David Pogue of The New York Times writes, " If [Facebook Home] sounds confusing, that’s because it is. In removing the app-launching function from the Home screen, Facebook has wound up having to reinvent the way you open programs on your phone, and the result feels like a hack... for most people, the entire purpose of a Home screen is displaying app icons. But there are no icons on Facebook’s Home screens; Facebook thinks you’d rather use that space for reading Facebook updates."
CNET's Jessica Dolcourt isn't a fan, " Facebook Home isn't for me personally...If you think you might like Home, there's no harm in trying it out, at the very least to explore the great Chat Heads messenger concept, and to have fun interactively "liking" a few updates and navigating around.

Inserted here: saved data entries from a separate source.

-- ==== Sys2Proof/WellFormed.lean ====
section
/-!
DEFINITION. When a command names things the package has: numbers inside the ranges of 00: R6, 04: R117, 07: R212, 07: R594 and
21: R572. The meanings are total on every command; this predicate says which commands can come from the part.
-/
namespace Sys2Proof

/-- A mailbox: MB0 to MB7 of 16 partitions, or SB (12: R382, R395). -/
def mbOk (mb : Nat) : Bool := decide (mb ≤ 128)

/-- A unit's request: 12-bit unit, 16 partitions, 16-bit tag, 56-bit address (07: R212). -/
def UnitReq.ok (q : UnitReq) : Bool :=
  decide (q.src < 4096) && decide (q.partition < 16) && decide (q.tag < 65536) && decide (q.addr < 2 ^ 56)

/-- A request packet from another package (08: R241). -/
def FabReq.ok (q : FabReq) : Bool :=
  decide (q.srcNode < 16384) && decide (q.hallTag < 65536) && decide (q.srcUnit < 4096) && decide (q.reqId < 2 ^ 32) &&
    decide (q.addr < 2 ^ 56) && decide (q.arg < 256)

/-- An access of a controller: `n` bytes, 1 to 256 inside one block (06: R176), in one of 16 partitions. -/
def HbmAccess.ok (r : HbmAccess) (n : Nat) : Bool :=
  decide (r.addr < 2 ^ 42) && decide (r.partition < 16) && decide (1 ≤ n) && decide (r.addr % 256 + n ≤ 256)

/-- Does the command name only what the package has? -/
def Instr.wf : Instr → Bool
  | .powerOn | .resetNFall | .resetNRise _ | .deviceReady | .i3cEntdaa _ | .i3cSetdasa _ _ | .i3cGetstatus
  | .setEndpointId _ | .getEndpointId | .getMctpVersionSupport _ | .getMessageTypeSupport | .sidebandMessage _
  | .jtagTapReset | .bypass | .idcode | .samplePreload _ _ | .extest | .clamp | .highz | .ethFrameRx _
  | .neighbourDiscovery _ | .icmpEcho _ _ | .arpRequest _ | .open1 _ _ | .open3 _ | .halfOpenExpiry _ | .command _
  | .ack _ | .bulk _ | .close _ | .helmFrameSend _ | .helmRetransmitTimeout _ | .helmAckDelayExpiry _
  | .helmKeepaliveAck _ | .helmSessionTimeout _ | .registerWrite _ _ _ | .counterLowRead _ | .snapIndex _
  | .repairLogWrite | .event _ _ _ _ | .mirrorAck _ | .collData _ _ _ | .collTimeoutExpiry _ | .resyncDone
  | .routeFail _ _ _ | .routeFailHoldExpiry _ | .completionTimeoutExpiry _ | .budgetExchange _ | .powerShed
  | .fuseProgram | .coreHeartbeatMiss _ | .coreFailover _ | .coreRestart _ | .binnacleLost _ | .failureStop _ _
  | .unlockLifetimeExpiry | .powerOff | .ethernetLinkLoss | .ethernetLinkUp | .norProgramDone => true
  | .railRegulationTimeout rail | .railTelemetryRead rail _ => decide (rail < 20)
  | .subordinateHeartbeatTimeout die | .heartbeatTimeout die | .dieFence die _ | .dieReadmission die _ _
  | .sensorSample die _ | .rateMonitorEvaluation die _ | .voltageLoopStep die | .powerEstimate die _
  | .budgetTimeout die | .shutdownTrip die _ _ => decide (die < 24)
  | .pfcXoff prio | .pfcXon prio => decide (prio < 8)
  | .queryCaps mb _ _ | .deviceState mb _ _ | .telemetryRead mb _ _ | .logbookRead mb _ _ | .logbookClear mb _ _
  | .subscribe mb _ _ | .hostPortConfig mb _ _ | .powerBudgetSet mb _ _ | .powerBudgetGet mb _ _
  | .partitionCreate mb _ _ | .partitionSet mb _ _ | .partitionRemove mb _ _ | .partitionQuery mb _ _
  | .windowSet mb _ _ | .windowRead mb _ _ | .keySlotSet mb _ _ | .keySlotRead mb _ _ | .tagMembers mb _ _
  | .tagMembersRead mb _ _ | .pipelineLoad mb _ _ | .pipelineInvoke mb _ _ | .pipelineStopDrain mb _ _
  | .pipelineStopAbort mb _ _ | .pipelineQuery mb _ _ | .pipelineRelease mb _ _ | .memoryRead mb _ _
  | .memoryWrite mb _ _ | .hbmRepair mb _ _ | .tenderStart mb _ _ | .tenderPause mb _ _ | .tenderResume mb _ _
  | .tenderAbort mb _ _ | .tenderWeight mb _ _ | .tenderRateCap mb _ _ | .tenderReset mb _ _ | .tenderQuery mb _ _
  | .tenderAssign mb _ _ | .bulkOpen mb _ _ | .bulkClose mb _ _ | .fabricJoin mb _ _ | .routeWrite mb _ _
  | .routeRead mb _ _ | .waypointAdvance mb _ _ | .waypointRead mb _ _ | .regionFix mb _ _ | .regionUnfix mb _ _
  | .regionList mb _ _ | .collectiveStart mb _ _ | .beaconRepoint mb _ _ | .beaconLaneReturn mb _ _
  | .beaconLaneRetire mb _ _ | .maquetteSet mb _ _ | .maquetteRead mb _ _ | .maquetteDiscard mb _ _
  | .castCommit mb _ _ _ | .castCommitArm mb _ _ | .castCommitDisarm mb _ _ | .castReturn mb _ _ | .updateStage mb _ _
  | .updateArmNextStart mb _ _ | .updateArmWaypoint mb _ _ | .updateDisarm mb _ _ | .updateStatus mb _ _
  | .attest mb _ _ | .unlockChallenge mb _ _ _ | .unlockResponsePassword mb _ _ | .unlockResponseSm2 mb _ _
  | .lock mb _ _ | .serviceRead mb _ _ | .serviceWrite mb _ _ | .twinState mb _ _ | .twinResync mb _ _
  | .dieReset mb _ _ => mbOk mb
  | .hardRepairRowDone stack | .stackSensorRead stack _ | .pdIdleExpiry stack | .srIdleExpiry stack | .refresh stack
  | .softRepairDone stack _ | .phyLinkFailure stack => decide (stack < 32)
  | .chCtrlPauseWrite plinth chan _ | .chCtrlAbortWrite plinth chan | .chCtrlWeightWrite plinth chan _
  | .rateCapWrite plinth chan _ | .descriptorStart plinth chan | .descriptorEnd plinth chan
  | .channelPaused plinth chan | .pausePwrTimeout plinth chan => decide (plinth < 4) && decide (chan < 64)
  | .record pl stream epoch _ _ | .batchEnd pl stream epoch | .gapMark pl stream epoch => decide (pl < 256) && decide (stream < 512) && decide (epoch < 65536)
  | .streamCredit pl stream _ => decide (pl < 256) && decide (stream < 512)
  | .gemm st _ | .gemmSlice st _ | .accumulatorDrain st | .add st _ | .sub st _ | .mul st _ | .fma st _ | .min st _
  | .max st _ | .abs st _ | .neg st _ | .cmpEq st _ | .cmpLt st _ | .cmpLe st _ | .select st _ | .and st _ | .or st _
  | .xor st _ | .shl st _ | .shrArithmetic st _ | .shrLogical st _ | .cvt st _ | .cvtMx st _ | .rowScale st _
  | .rowBias st _ | .reduceAdd st _ | .reduceMax st _ | .reduceMin st _ | .prune24 st _ | .store st _ | .scatter st _
  | .sliceSplit st _ | .sliceAcc st _ | .control st _ | .load st _ | .gatherRows st _ | .gatherElem st _
  | .csrWalk st _ | .prefetch st _ | .atomic st _ | .exp st _ | .sigmoid st _ | .tanh st _ | .recip st _ | .rsqrt st _
  | .log st _ | .erf st _ | .softmaxAssist st _ | .topk st _ | .topkMerge st _ | .scrubWalkerVisit st _ _
  | .stageZeroingDone st | .stageTestDone st _ | .stageTestIntervalExpiry st | .heldStoreResume st => decide (st < 360)
  | .gatherResponse st _ status _ => decide (st < 360) && decide (status < 256)
  | .tokenBucketRefill pl _ | .batchAdmission pl | .repetitionEnd pl | .invocationComplete pl | .gapOpen pl
  | .gapHoldExpiry pl | .drainTimeoutExpiry pl | .epochCommit pl | .epochSquash pl _ | .batchReadmission pl => decide (pl < 256)
  | .feedRecord pl _ status _ => decide (pl < 256) && decide (status < 256)
  | .channelGrant plinth _ | .skewWindowEnd plinth | .relayDone plinth | .leaseSweep plinth | .serviceCoreHung plinth
  | .plinthReferenceLoss plinth => decide (plinth < 4)
  | .loadComplete pl chan status _ => decide (pl < 256) && decide (chan < 64) && decide (status < 256)
  | .gapRelease pl beacon => decide (pl < 256) && decide (beacon < 8)
  | .hbmRead r _ _ len => r.ok len
  | .hbmStore r data _ _ => r.ok (if r.op.isSome then 1 else data.length)
  | .scrubStep stack pc _ _ _ _ _ => decide (stack < 32) && decide (pc < 32)
  | .flitRx link _ | .linkAckTimer link | .linkBackstopExpiry link | .linkRetrainDone link _ _ | .linkCredit link _
  | .cap link _ | .profile link _ _ => decide (link < 192)
  | .laneLossOfLock link lane _ => decide (link < 192) && decide (lane < 768)
  | .memRd q _ | .memWr q _ | .atomicRequest q _ _ | .hint q | .rd q | .wr q _ | .fabricAtomic q _ | .fabricHint q
  | .mirrorWr q _ | .addI32 q _ | .addI64 q _ | .addF32 q _ | .addF64 q _ | .minI32 q _ | .maxI32 q _ | .minI64 q _
  | .maxI64 q _ | .minF32 q _ | .maxF32 q _ | .and64 q _ | .or64 q _ | .xor64 q _ | .swap32 q _ | .swap64 q _
  | .cas32 q _ | .cas64 q _ | .cas128 q _ => q.ok
  | .completion unit _ status _ => decide (unit < 4096) && decide (status < 256)
  | .controlMessage dst _ _ => decide (dst < 4096)
  | .svcRd src dst _ _ | .svcWr src dst _ _ _ => decide (src < 4096) && decide (dst < 4096)
  | .fabricCompletion _ status _ | .collectivePhaseDone _ status => decide (status < 256)
  | .waypointStoresDrained tag | .arrive tag _ | .waypointCommit tag _ _ _ | .waypointAbort tag _
  | .rootWaypointTimeout tag | .memberWaypointTimeout tag | .waypointReportRequest tag _ | .waypointReport tag _ _ _ _
  | .membershipRequestRetry tag | .fixAck tag _ _ | .regionFixTimeout tag => decide (tag < 65536)
  | .fix tag node _ _ _ | .unfixInvalidate tag node _ _ _ | .unfixRelease tag node _ _ _ => decide (tag < 65536) && decide (node < 16384)
  | .heaterLoopStep beacon ring _ | .sight beacon ring | .sightDone beacon ring _ _ | .forcedSight beacon ring => decide (beacon < 8) && decide (ring < 576)
  | .feedForwardNotice beacon _ | .exsarHeartbeatMiss beacon | .exsarHeartbeat beacon
  | .heartbeatAutonomyTimeout beacon | .repoint beacon _ | .cmisFlagPoll beacon _ _ _ | .lsmInterrupt beacon _ _ _
  | .laserModuleTimeout beacon | .hallRepointRelease beacon => decide (beacon < 8)
  | .matrixFit beacon bank | .matrixFitDone beacon bank _ _ => decide (beacon < 8) && decide (bank < 32)
  | .gapNotice beacon pl _ => decide (beacon < 8) && decide (pl < 256)
  | .idleWindowExpiry beacon port | .linkLanes beacon port _ _ | .fabricFlitRx beacon port _
  | .fabricAckTimer beacon port | .replayTimerExpiry beacon port | .spillMove beacon port _ | .linkHello beacon port _
  | .linkAck beacon port _ _ _ _ | .fabricLinkCredit beacon port _ _ | .creditReportTimer beacon port
  | .channelBringup beacon port _ _ | .lockLossTimeout beacon port | .poolStallExpiry beacon port => decide (beacon < 8) && decide (port < 16)
  | .laneBerEvaluation beacon line _ | .codewordRx beacon line _ _ _ | .silentLaneTimeout beacon line _ => decide (beacon < 8) && decide (line < 576)
  | .tenderReadCompletion plinth chan _ status _ | .tenderStoreCompletion plinth chan _ status => decide (plinth < 4) && decide (chan < 64) && decide (status < 256)
  | .requestLineAssert plinth line _ => decide (plinth < 4) && decide (line < 32)
  | .smbalert rail status => decide (rail < 20) && decide (status < 65536)
  | .domainIdleExpiry die dom | .domainWake die dom => decide (die < 12) && decide (dom < 12)
  | .bundleSleep link bundle => decide (link < 192) && decide (bundle < 48)

end Sys2Proof
end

And who knows, maybe you'll learn something new about your friends along the way."
The Verge's Dieter Bohn says, " People who are really into Facebook will probably love Cover Feed on Facebook Home. It looks nice, and setting aside the issue of seeing unwanted photos on your home screen, works quite well...I don't know if Facebook will reach its target audience with Facebook Home... I find it very telling that even this infrequent Facebook user found himself interacting with status updates instead of doing other stuff on my phone..."
Engadget's Brad Molen believes that, "the HTC First is an above-average mid-range device, and Facebook Home is a solid 1.0 product with plenty of room to grow." But Molen continues, " Facebook Home isn't perfect, nor will it convince many non-Facebookers to start Liking and commenting with reckless abandon. But it's aesthetically pleasing, and surprisingly polished for a 1.0 product."
Gizmodo's Sam Biddle describes Home pretty accurately, " Facebook Home isn't a Facebook Phone , nor is it really "a bunch of apps," or a new operating system. It's an admission: Facebook means a lot to me, and is an interesting view of my life—and I want to look at it all the time, everywhere I go. If that sounds like you, Home is where your heart should be.
Joanna Stern from ABC News says, "w ith Home, your Facebook friends take center stage on your phone's homescreen, and your apps fade into the background. Yes, Facebook has made the raw design of Cover Feed very clean and beautiful, but that design can quickly turn ugly. Home is worth a visit, but it isn't yet a place I want to live."
Ultimately it seems that Facebook Home is a great way for Facebook to get more people spending more time using the social network. If you aren't a huge fan then it probably won't be for you.
On the other hand, if you already have a compatible Android phone, many reviewers suggest trying out the free Android app and seeing it for yourself.